• _Your task_
The count of lines below that include the string "written" is the whole answer.

• _Provided records_
________________________________________

-- ==== Sys2Proof/Tests/Slice0.lean ====
section
/-! SUPPORT. Tests: what WellFormed refuses, a written-out word for every constructor, one step for the instructions of
each family with results from spec/95_test_vectors.md, and a witness for the hypotheses of every obligation. -/

open Sys2Proof Sys2Proof.Machine

/-! ## Ill-formed terms are refused, one for each check of WellFormed -/

theorem test_wf_refuses_base_sib : (Instr.notRmv (.mem (.base 4))).wf .default = false := by decide
theorem test_wf_refuses_base_disp32 : (Instr.notRmv (.mem (.base 5))).wf .default = false := by decide
theorem test_wf_refuses_baseDisp8_sib : (Instr.lea 0 (.baseDisp8 4 1)).wf .default = false := by decide
theorem test_wf_refuses_baseDisp32_sib : (Instr.popRmv 0 (.mem (.baseDisp32 4 1))).wf .default = false := by decide
theorem test_wf_refuses_addr16 :
    [MemOperand.base 3, .disp32 0, .baseDisp8 3 0, .baseDisp32 3 0, .sib 0 0 0, .sibDisp8 0 0 0 0, .sibDisp32 0 0 0 0].all
      (fun o => !(Instr.movRvRmv 0 (.mem o)).wf { os32 := true, as32 := false, opovr := false }) = true := by decide
theorem test_wf_refuses_long_immediate : (Instr.addEaxImmv 0x10000).wf .opsize16 = false := by decide
theorem test_wf_refuses_opsize16_transfer :
    (Instr.jmpRel8 0).wf .opsize16 = false ∧ (Instr.jeRel32 0).wf .opsize16 = false := by decide

/-! ## Decoding: the words are written out from 30_encoding.md R120 to R134 and R105 to R108 -/

/-- Whether the bytes decode to the instruction, with their length. -/
def decodesTo (m : DecodeMode) (bs : List Byte) (i : Instr) : Bool :=
  decide (decodeBytes m bs = if i.isPfxByte then .pfxByte i else .ok i bs.length)

/-- Rules R212 to R219 for the meanings; the words are those of 30_encoding.md. -/
theorem test_decode_add :
    (decodesTo .default [0x00, 0xCE] (.addRm8R8 (.reg 6) 1) &&
      decodesTo .default [0x01, 0x23] (.addRmvRv (.mem (.base 3)) 4) &&
      decodesTo .default [0x02, 0x7D, 0x81] (.addR8Rm8 7 (.mem (.baseDisp8 5 0x81))) &&
      decodesTo .default [0x03, 0x91, 0x78, 0x56, 0x34, 0x12] (.addRvRmv 2 (.mem (.baseDisp32 1 0x12345678))) &&
      decodesTo .default [0x04, 0x9C] (.addAlImm8 0x9C) &&
      decodesTo .default [0x05, 0x21, 0x43, 0x65, 0x87] (.addEaxImmv 0x87654321) &&
      decodesTo .default [0x81, 0x05, 0x78, 0x56, 0x34, 0x12, 0x21, 0x43, 0x65, 0x87] (.addRmvImmv (.mem (.disp32 0x12345678)) 0x87654321) &&
      decodesTo .default [0x83, 0x04, 0xB3, 0x9C] (.addRmvImm8s (.mem (.sib 2 6 3)) 0x9C)) = true := by decide

/-- Rules R220 to R227 for the meanings; the words are those of 30_encoding.md. -/
theorem test_decode_or :
    (decodesTo .default [0x08, 0x4C, 0x4C, 0xFE] (.orRm8R8 (.mem (.sibDisp8 1 1 4 0xFE)) 1) &&
      decodesTo .default [0x09, 0xA4, 0xE5, 0xF0, 0xFF, 0xFF, 0xFF] (.orRmvRv (.mem (.sibDisp32 3 4 5 0xFFFFFFF0)) 4) &&
      decodesTo .default [0x0A, 0xFE] (.orR8Rm8 7 (.reg 6)) &&
      decodesTo .default [0x0B, 0x13] (.orRvRmv 2 (.mem (.base 3))) &&
      decodesTo .default [0x0C, 0x9C] (.orAlImm8 0x9C) &&
      decodesTo .default [0x0D, 0x21, 0x43, 0x65, 0x87] (.orEaxImmv 0x87654321) &&
      decodesTo .default [0x81, 0x4D, 0x81, 0x21, 0x43, 0x65, 0x87] (.orRmvImmv (.mem (.baseDisp8 5 0x81)) 0x87654321) &&
      decodesTo .default [0x83, 0x89, 0x78, 0x56, 0x34, 0x12, 0x9C] (.orRmvImm8s (.mem (.baseDisp32 1 0x12345678)) 0x9C)) = true := by decide

/-- Rules R228 to R235 for the meanings; the words are those of 30_encoding.md. -/
theorem test_decode_and :
    (decodesTo .default [0x20, 0x0D, 0x78, 0x56, 0x34, 0x12] (.andRm8R8 (.mem (.disp32 0x12345678)) 1) &&
      decodesTo .default [0x21, 0x24, 0xB3] (.andRmvRv (.mem (.sib 2 6 3)) 4) &&
      decodesTo .default [0x22, 0x7C, 0x4C, 0xFE] (.andR8Rm8 7 (.mem (.sibDisp8 1 1 4 0xFE))) &&
      decodesTo .default [0x23, 0x94, 0xE5, 0xF0, 0xFF, 0xFF, 0xFF] (.andRvRmv 2 (.mem (.sibDisp32 3 4 5 0xFFFFFFF0))) &&
      decodesTo .default [0x24, 0x9C] (.andAlImm8 0x9C) &&
      decodesTo .default [0x25, 0x21, 0x43, 0x65, 0x87] (.andEaxImmv 0x87654321) &&
      decodesTo .default [0x81, 0xE6, 0x21, 0x43, 0x65, 0x87] (.andRmvImmv (.reg 6) 0x87654321) &&
      decodesTo .default [0x83, 0x23, 0x9C] (.andRmvImm8s (.mem (.base 3)) 0x9C)) = true := by decide

/-- Rules R236 to R243 for the meanings; the words are those of 30_encoding.md. -/
theorem test_decode_sub :
    (decodesTo .default [0x28, 0x4D, 0x81] (.subRm8R8 (.mem (.baseDisp8 5 0x81)) 1) &&
      decodesTo .default [0x29, 0xA1, 0x78, 0x56, 0x34, 0x12] (.subRmvRv (.mem (.baseDisp32 1 0x12345678)) 4) &&
      decodesTo .default [0x2A, 0x3D, 0x78, 0x56, 0x34, 0x12] (.subR8Rm8 7 (.mem (.disp32 0x12345678))) &&
      decodesTo .default [0x2B, 0x14, 0xB3] (.subRvRmv 2 (.mem (.sib 2 6 3))) &&
      decodesTo .default [0x2C, 0x9C] (.subAlImm8 0x9C) &&
      decodesTo .default [0x2D, 0x21, 0x43, 0x65, 0x87] (.subEaxImmv 0x87654321) &&
      decodesTo .default [0x81, 0x6C, 0x4C, 0xFE, 0x21, 0x43, 0x65, 0x87] (.subRmvImmv (.mem (.sibDisp8 1 1 4 0xFE)) 0x87654321) &&
      decodesTo .default [0x83, 0xAC, 0xE5, 0xF0, 0xFF, 0xFF, 0xFF, 0x9C] (.subRmvImm8s (.mem (.sibDisp32 3 4 5 0xFFFFFFF0)) 0x9C)) = true := by decide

________________________________________

• _Response to this exercise_
2